In a transportation state, as shown in fig. 6, the gantry crane 4 is placed on a temporary gantry support composed of a beam carrying trolley 32 and a telescopic part 6, the beam carrying trolley 32 drives the telescopic component to rotate, and then the gantry crane 4 rotates, so that the length direction of the gantry crane 4 is consistent with the length direction of the beam carrying line, the width of the whole beam carrying line in the transportation state is reduced, the telescopic part 6 contracts, the height of a horizontal plane where the top surface of the gantry crane 4 is located is reduced, and the beam carrying line can smoothly pass through road sections such as tunnels.

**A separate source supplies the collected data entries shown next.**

/-- Both ops of a pair word read before either writes; X writes its register and latch, then Y (03 R82 to R84, R86). -/
def Sys2Proof.Claims.PairWordResults : Prop :=
  ∀ (s : State) (x : Env) (p : Pair) (hdr : DWord), s.env? = some x → x.t.active ≠ 0 → p.x.dst ≠ p.y.dst →
    x.t.run.words + x.c.len ≤ 24 → pairNeed p ≤ x.t.nregs → s.fallCheck x x.t.active = .ok hdr →
    let t := x.t
    let isLast := p.e || x.c.last
    let sel := t.selected ⟨false, 7⟩
    let val (c : Compact) (l : Nat) : Word := BitVec.ofNat 32 (compactFn c.op
      (t.rounding 7 (t.elemIndex l 1 0)) (t.rounding 7 (t.elemIndex l 2 0)) (t.rounding 7 (t.elemIndex l 2 1))
      (t.readV c.a.toNat l).toNat (t.readV c.b.toNat l).toNat)
    let copies (c : Compact) : Bool := decide (c.op = .mov) && sel ≠ 0
    let latch (c : Compact) : Latch :=
      { vals := (List.range t.width).map (fun l => if hasLane sel l then val c l else t.priorV c.dst.toNat l)
        tag := (List.range 32).map (fun b => if copies c then t.readTag c.a.toNat b else t.priorTag c.dst.toNat b)
        uniform := false }
    let k := t.run.k
    let run : Run := if isLast then ⟨[none, none, none, none], 0, 0⟩
      else ⟨(t.run.latches.set (k % 4) (some (latch p.x))).set ((k + 1) % 4) (some (latch p.y)), k + 2, t.run.words + x.c.len⟩
    ∃ t', exec (.pairWord p) s = .next { s.setTroupe x.r t' with slots := slotsAfter s x.r isLast }
      ∧ (∀ r l, l < 128 → t'.readV r l = if l < t.width && hasLane sel l then
          (if r = p.y.dst.toNat then val p.y l else if r = p.x.dst.toNat then val p.x l else t.readV r l) else t.readV r l)
      ∧ (∀ r b, b < 32 → t'.readTag r b =
          if copies p.y && r = p.y.dst.toNat then t.readTag p.y.a.toNat b
          else if copies p.x && r = p.x.dst.toNat then t.readTag p.x.a.toNat b else t.readTag r b)
      ∧ (∀ r, t'.readS r = t.readS r) ∧ (∀ q, t'.readP q = t.readP q)
      ∧ (∀ r, sget 0 t'.wrote r
          = sget 0 t.wrote r + bit (sel ≠ 0 && (decide (r = p.x.dst.toNat) || decide (r = p.y.dst.toNat))))
      ∧ t' = { t with
          v := t'.v, sc := t'.sc, late := t'.late, wrote := t'.wrote, frontier := goesTo x hdr t.frontier, run := run
          midRun := t.midRun && !isLast, rm := none, status := .ready, redo := false, served := 0, kept := [], keptTag := []
          retiredInsns := t.retiredInsns + 2
          counters := { t.counters with retired := (t.counters.retired + 2) % 2 ^ 64 } }

/-- Each compact op computes what its single op of the type shown computes (03 R83): the integer ops modulo 2^32 or in the order
of i32 or n32, the shifts with any amount, the float ops on FP32 values, and HADD2 on each half. -/
def Sys2Proof.Claims.CompactValues : Prop :=
  ∀ (r r0 r1 : Rnd) (a b : Word),
    let f (op : CompactOp) : Nat := compactFn op r r0 r1 a.toNat b.toNat
    f .add = (a + b).toNat ∧ f .sub = (a - b).toNat ∧ f .mul = (a * b).toNat
    ∧ f .min = (if b.slt a then b else a).toNat ∧ f .max = (if a.slt b then b else a).toNat
    ∧ f .minN = (if b.ult a then b else a).toNat ∧ f .maxN = (if a.ult b then b else a).toNat
    ∧ f .and = (a &&& b).toNat ∧ f .or = (a ||| b).toNat ∧ f .xor = (a ^^^ b).toNat ∧ f .mov = a.toNat
    ∧ f .shl = (a <<< b.toNat).toNat ∧ f .shr = (a >>> b.toNat).toNat ∧ f .sar = (a.sshiftRight b.toNat).toNat
    ∧ f .fadd = addF .fp32 r a.toNat b.toNat ∧ f .fsub = subF .fp32 r a.toNat b.toNat ∧ f .fmul = mulF .fp32 r a.toNat b.toNat
    ∧ f .fmin = minF .fp32 a.toNat b.toNat ∧ f .fmax = maxF .fp32 a.toNat b.toNat
    ∧ f .hadd2 % 2 ^ 16 = addF .fp16 r0 (a.extractLsb' 0 16).toNat (b.extractLsb' 0 16).toNat
    ∧ f .hadd2 / 2 ^ 16 = addF .fp16 r1 (a.extractLsb' 16 16).toNat (b.extractLsb' 16 16).toNat

/-! ## Words and headers that are no instruction (03 R67, R71, R77, R84, R88 to R91) -/

/-- A step that fetches words which are no instruction traps at them, with every active lane in TMASK and no other effect than
the use of its translations: ILLEGAL_OP with bits [63:32] of the word for a reserved opcode, a field that breaks its rule, a
stray extension word and a header in the body of a block, with those of the extension word where only that is at fault,
ILLEGAL_PAIR for a malformed pair word, RUN_OVERLONG with 25 for a 25th word, and the fault of the fetch (03 R67, R77, R84,
R88, R89, R91). Under an empty RM no word traps but for the fault of its fetch (18 R400, R401; the model's reading, log entry
70). A pair word beyond the run limit or the kernel's registers traps likewise (R84, R88). -/
def Sys2Proof.Claims.FetchedWordsTrap : Prop :=
  (∀ (s : State) (core quadrant : Nat) (rest : List Act) (r : TRef) (t : Troupe) (b : Block) (cl : Cluster) (la : Launch)
    (e : FEntry) (es : List FEntry) (fin : DWord), NextIssues s core quadrant rest r t b cl la e es → e.place = .body fin →
    let s0 : State := { s with agenda := rest }
    let s1 := s0.useInstr b.core la.ctx e.pc fin
    let traps (s : State) (cause : Nat) (tval : DWord) : State := s.takeTrap r cl.launch e.pc ⟨cause, tval, e.mask, none⟩
    let answers (q : State) : Prop := step s = afterMove s (.word core quadrant) (.next q)
    (24 ≤ t.run.words → t.rm ≠ some 0 → answers (traps s0 0x04 25))
    ∧ (∀ f, (t.run.words < 24 ∨ t.rm = some 0) → s0.fetchInstr b.core la.ctx e.pc fin = .error (.fault f) →
        answers (s1.takeTrap r cl.launch e.pc
          ⟨f.cause, f.tval, e.mask, if f.recov then some (f.va, .fetch, f.reason) else none⟩))
    ∧ (∀ w next, t.run.words < 24 → s0.fetchInstr b.core la.ctx e.pc fin = .ok (w, next) → t.rm ≠ some 0 →
      let ext : Bool := (next.map kindOf).any (· = 2)
      let hi (w : DWord) : DWord := (w.extractLsb' 32 32).setWidth 64
      (t.run.words = 23 → ext = true → (∀ i n, decode w next ≠ .instr i n) → answers (traps s1 0x04 25))
      ∧ (t.run.words + (if ext then 2 else 1) ≤ 24 →
        ((kindOf w = 2 ∨ kindOf w = 3) → answers (traps s1 0x01 (hi w)))
        ∧ (kindOf w = 0 → assigned (opcodeOf w).toNat = false → answers (traps s1 0x01 (hi w)))
        ∧ (∀ y, decode w next = .illegal y → y.err = .opField → answers (traps s1 0x01 (hi w)))
        ∧ (∀ y i code o n, decode w next = .illegal y → y.err = .extField → y.first = some i → i.op? = some (code, o) →
            next = some n → answers (traps s1 0x01 (if opCheck code t o = .illegal then hi w else hi n)))
        ∧ (kindOf w = 1 → (∀ p, decode w next ≠ .instr (.pairWord p) 1) → answers (traps s1 0x02 (hi w))))))
  ∧ (∀ p : Pair, p.wf = false → ∀ next, decode (encodePair p) next = .illegal ⟨.pairField, hiOf (encodePair p), none⟩)
  ∧ (∀ (s : State) (x : Env) (p : Pair), s.env? = some x → x.t.rm ≠ some 0 →
    (24 < x.t.run.words + x.c.len → exec (.pairWord p) s
      = .next (s.takeTrap x.r x.cl.launch x.c.pc ⟨0x04, 25, x.t.active, none⟩))
    ∧ (x.t.run.words + x.c.len ≤ 24 → x.t.nregs < pairNeed p → exec (.pairWord p) s
      = .next (s.takeTrap x.r x.cl.launch x.c.pc ⟨0x01, x.c.hi.setWidth 64, x.t.active, none⟩)))

/-- A step of lanes that stand at a header enters its block: a header whose length is 0, whose reserved field is not zero, or
whose live value is above the kernel's register count traps ILLEGAL_OP at the header, with its bits [63:32] and the entering
lanes; an entry of the launch, or a handler without flag C, that is no header traps BAD_TARGET; a good header gives the entry
its priority and its block (01 R20; 03 R67 to R69, R71; 18 R397). -/
def Sys2Proof.Claims.HeadersAreChecked : Prop :=
  ∀ (s : State) (core quadrant : Nat) (rest : List Act) (r : TRef) (t : Troupe) (b : Block) (cl : Cluster) (la : Launch)
    (e : FEntry) (es : List FEntry) (w : DWord), NextIssues s core quadrant rest r t b cl la e es →
    (∀ fin, e.place ≠ .body fin) → (e.place = .entry → s.nondetTrap r t = none) →
    let s0 : State := { s with agenda := rest }
    let s1 := s0.useFetch b.core la.ctx e.pc
    let traps (s : State) (cause : Nat) (tval : DWord) : State := s.takeTrap r cl.launch e.pc ⟨cause, tval, e.mask, none⟩
    let answers (q : State) : Prop := step s = afterMove s (.word core quadrant) (.next q)
    let length := (w.extractLsb' 52 10).toNat
    let live := if w.extractLsb' 36 8 = 0 then 256 else (w.extractLsb' 36 8).toNat
    let header : Bool := kindOf w = 3 && (e.place ≠ .handler || w.getLsbD 0)
    let good : Bool := length ≠ 0 && w.extractLsb' 4 4 = 0 && live ≤ t.nregs
    (e.pc.toNat % 8 ≠ 0 → answers (traps s0 0x03 ((e.pc.extractLsb' 0 32).setWidth 64)))
    ∧ (e.pc.toNat % 8 = 0 → s0.fetch b.core la.ctx e.pc = .word w →
      (header = false → answers (traps s1 0x03 ((e.pc.extractLsb' 0 32).setWidth 64)))
      ∧ (header = true → good = false → answers (traps s1 0x01 ((w.extractLsb' 32 32).setWidth 64)))
      ∧ (header = true → good = true → answers (s1.setTroupe r { t with
          rm := none, redo := false
          frontier := { e with
            pc := e.pc + 8, prio := (w.extractLsb' 44 8).toNat, live := live
            place := .body (e.pc + BitVec.ofNat 64 (8 * (length + 1))) } :: es })))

As shown in fig. 7, in order to facilitate the temporary gantry support to put the gantry crane 4 on the guide beam 2, two ends of two longitudinal beams 22 extend out of the cross beam 21 to form guide beams 23, the temporary gantry support drives the gantry crane 4 to move between the two guide beams 23 arranged on the same side, and the gantry crane 4 is put on the guide beams 23 or drives the gantry crane 4 to be separated from the guide beam 2 through the expansion of the expansion piece 6 and the rotation of the supporting part. Specifically, after the temporary gantry support moves between the two guide beams 23, the extension piece 6 extends to drive the gantry crane 4 to ascend, so that the height of the bottom surface of the gantry crane 4 is greater than that of the plane where the tops of the guide beams 23 are located. And rotating the gantry crane 4 to enable the width direction of the gantry crane 4 to be consistent with the length direction of the guide beam 2. The telescopic parts 6 are contracted, so that the bottom of the gantry crane 4 is supported on the guide beam 23, and further, the gantry crane 4 travels on the longitudinal beam 22 to carry out the work of replacing beam pieces.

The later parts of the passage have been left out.